The Statistics page gives you a data-driven view of your chess performance across all your imported and recorded games. All figures update automatically as you add more games and run batch analysis.

Accuracy, blunder, and mistake figures require batch engine analysis. Games that have not been analysed show only raw W/D/L counts. See Automated Analysis for how to run batch analysis.

The top of the Statistics page shows your overall record:

  • Win / Draw / Loss counts and percentages, with a colour-coded bar
  • Split by colour (White and Black shown separately)
  • Total games counted

The accuracy trend chart plots your average accuracy per game over time, with a 5-game rolling average smoothed line. Use it to see whether your play is improving across a period, or to identify a slump after a long break.

  • X-axis: game date
  • Y-axis: accuracy percentage (0–100)
  • Hover any point to see the game, date, and exact accuracy

Accuracy is calculated from the engine classifications produced during batch analysis.

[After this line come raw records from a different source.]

/-- The current superblock of a drive (R440). -/
def currentSuper (units : Nat) (l : List SuperBlk) : Option SuperBlk :=
  (l.filter (fun s => decide (s.ringEnd ≤ units))).foldl (fun b s =>
    match b with | none => some s | some x => if x.gen < s.gen then some s else some x) none

/-- The objects of a drive that its current superblock names, oldest first, and those that a scan from its HEAD accepts (R451): what
those were written over is gone. -/
def resumeObjs (s : SuperBlk) (o : DriveObs) : List AtticObj :=
  (fun new : List AtticObj =>
    (fun old : List AtticObj =>
      (if old.any (·.unit == s.tail) then old.dropWhile (fun x => x.unit != s.tail) else old) ++ new)
    (o.objs.filter (fun x =>
      decide (x.seq < s.nextSeq) && !new.any (fun y => decide (y.unit < x.unit + x.units) && decide (x.unit < y.unit + y.units)))))
  (scanObjs s.nextSeq (o.objs.filter (fun x => decide (s.nextSeq ≤ x.seq))))

/-- The position that a warm reset kept, when the current superblock is the one it was kept with (R452). -/
def AtticSt.keptFor (a : AtticSt) (s : SuperBlk) : Option AtticKept :=
  a.kept.filter (fun k => a.warm && k.gen == s.gen && k.serialHi == s.serialHi && k.serialLo == s.serialLo)

/-- The position of a ring resumed: the one kept, or what the scan finds after the superblock's. -/
def resumeAt (s : SuperBlk) (ring : List AtticObj) : AtticKept :=
  match ring.getLast? with
  | some x =>
    if s.nextSeq ≤ x.seq then ⟨x.unit + x.units, (ring.headD x).unit, x.seq + 1, s.gen, s.serialHi, s.serialLo⟩
    else ⟨s.head, s.tail, s.nextSeq, s.gen, s.serialHi, s.serialLo⟩
  | none => ⟨s.head, s.tail, s.nextSeq, s.gen, s.serialHi, s.serialLo⟩

/-- The ring of a drive resumed (R451, R452): the position kept over a warm reset, or the scan. -/
def Device.adoptResume (d : Device) (s : SuperBlk) (o : DriveObs) : Device :=
  (fun (ring : List AtticObj) (k : AtticKept) =>
    ((((((d.onAttic (fun a =>
      { a with
          ring := ring, nextSeq := k.next, gen := s.gen, superA := some s, formatted := s.formatted
          superB := o.copies.find? (fun c => c.gen != s.gen)
          durEpoch := ((ring.filter (·.kind == 1)).getLast?.map (·.epoch)).getD s.durEpoch
          durSec := ((ring.filter (·.kind == 1)).getLast?.map (·.sec)).getD s.durSec
          toIndex := (ring.reverse.takeWhile (fun x => x.kind != 2)).reverse
          framesSince := ((ring.reverse.takeWhile (fun x => x.kind != 2)).filter (fun x => x.kind == 1)).length })).wr 0x80040
      (wd k.head)).wr 0x80044 (wd k.tail)).wr 0x80048
      (wd (((ring.filter (·.kind == 2)).getLast?.map (·.unit)).getD s.lastIndex))).wr 0x8004C (wd s.ringEnd)).setBit 0x80018 8
      (decide (s.serialHi ≠ Config.serialHi) || decide (s.serialLo ≠ Config.serialLo))))
  (match d.attic.keptFor s with
   | some k => o.objs.filter (fun x => decide (x.seq < k.next))
   | none => resumeObjs s o)
  ((d.attic.keptFor s).getD (resumeAt s (resumeObjs s o)))

/-- The ring of a drive formatted (R447, R451).
DESIGN CHOICE, log entry 39. -/
def Device.adoptFormat (d : Device) (units : Nat) : Device :=
  (fun d1 : Device =>
    d1.onAttic (fun a => { a with gen := 2, superB := some (d1.superNow 1), superA := some (d1.superNow 2) }))
  (((((((d.onAttic (fun a =>
      { a with
          ring := [], toIndex := [], framesSince := 0, nextSeq := 0, formatted := d.stamp, superA := none, superB := none
          kept := none })).wr 0x80040 16).wr 0x80044 16).wr 0x80048 0xFFFFFFFF).wr 0x8004C (wd units)).setBit 0x80018 8 false))

/-- Staged frames whose earlier bytes were released are gone: the next frame names them, and what they named, in DROPPED (R449,
R451). Answers those that stay and the count that no frame names yet. -/
def dropGaps : Nat → List Staged → List Staged × Nat
  | g, [] => ([], g)
  | g, s :: t =>
    if 0 < s.freed then dropGaps (g + 1 + s.obj.info.getD 4 0) t
    else
      ((if g = 0 then s
        else { s with obj := { s.obj with flags := s.obj.flags ||| 2, info := s.obj.info.set 4 (s.obj.info.getD 4 0 + g) } }) ::
        (dropGaps 0 t).1, (dropGaps 0 t).2)

/-- Step 4 drops the staged frames that are not whole (R451). -/
def Device.dropBroken (d : Device) : Device :=
  ((d.attic.staging.filter (fun s => decide (0 < s.freed))).foldl (fun d _ => ((d.inc 0x80064).ev 0x8001C 1).raiseSrc 31) d).onAttic
    (fun a => { a with staging := (dropGaps 0 a.staging).1, dropped := a.dropped + (dropGaps 0 a.staging).2 })

/-- A staged frame is complete: MC1 has no more of it to add (R449). -/
def Staged.whole (s : Staged) : Bool := s.staged == s.obj.len

/-- Steps 4 and 5 (R451): the map with RESTART, then the whole staged frames, durable after the Flush. -/
def Device.adoptWrite (d : Device) : Device :=
  (fun d1 : Device =>
    (fun m : List Staged × Device =>
      (fun p : List Staged × Device =>
        ((m.1 ++ p.1).foldl (fun d s => d.objDurable s.obj) (p.2.onAttic (fun a =>
          { a with staging := a.staging.dropWhile Staged.whole }))))
      (m.2.placeStaged (m.2.attic.staging.takeWhile Staged.whole)))
    (d1.placeMap (d1.attic.staging.headD { obj := mapObj [] d1.tod.epoch d1.tod.sec, ena := d1.atticPoints })))
  (d.dropBroken.onAttic (fun a => { a with lastMap := none, restart := true }))

/-- The step at which an adoption fails (R451). -/
def Device.adoptFail (d : Device) (o : DriveObs) (cur : Option SuperBlk) : Option Nat :=
  if !o.link then some 0
  else if !o.meets || decide (o.units < 2097152) then some 1
  else if !o.queues then some 2
  else if d.attic.mode = 0 ∧ cur = none then some 3
  else if !o.writes then some 4
  else if !o.flush then some 5 else none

The opening breakdown table shows your results grouped by ECO code prefix. Each row shows the opening name, number of games, and your W/D/L percentage as White and Black.

Use this to identify openings where your practical results are poor — these are candidates for deeper study or repertoire adjustments.

The blunder heatmap is a board visualisation that highlights which squares appear most frequently as the source or destination of your blundering moves. Squares are colour-coded by frequency — darker means more blunders involving that square.

This is useful for spotting structural blind spots (for example, consistently misjudging piece safety on the kingside).

The gallery shows thumbnail board positions from your most common blunder types. Click any thumbnail to open that game at the blunder position on the Board page for further study.

  • Luck rate: the percentage of games where you were losing (negative evaluation) but won anyway — measuring how often opponents handed you the point.
  • Opportunism rate: when an opponent makes a mistake in a lost position for you, how often you correctly capitalised on it.

High luck and low opportunism together suggest a pattern of winning on opponent errors without converting the positions you earn.

All statistics on the page can be filtered using the controls at the top:

  • Folder — restrict to games in a specific folder or subtree
  • Collection — restrict to a named collection
  • Date range — restrict to a time window

Filters apply across all panels simultaneously.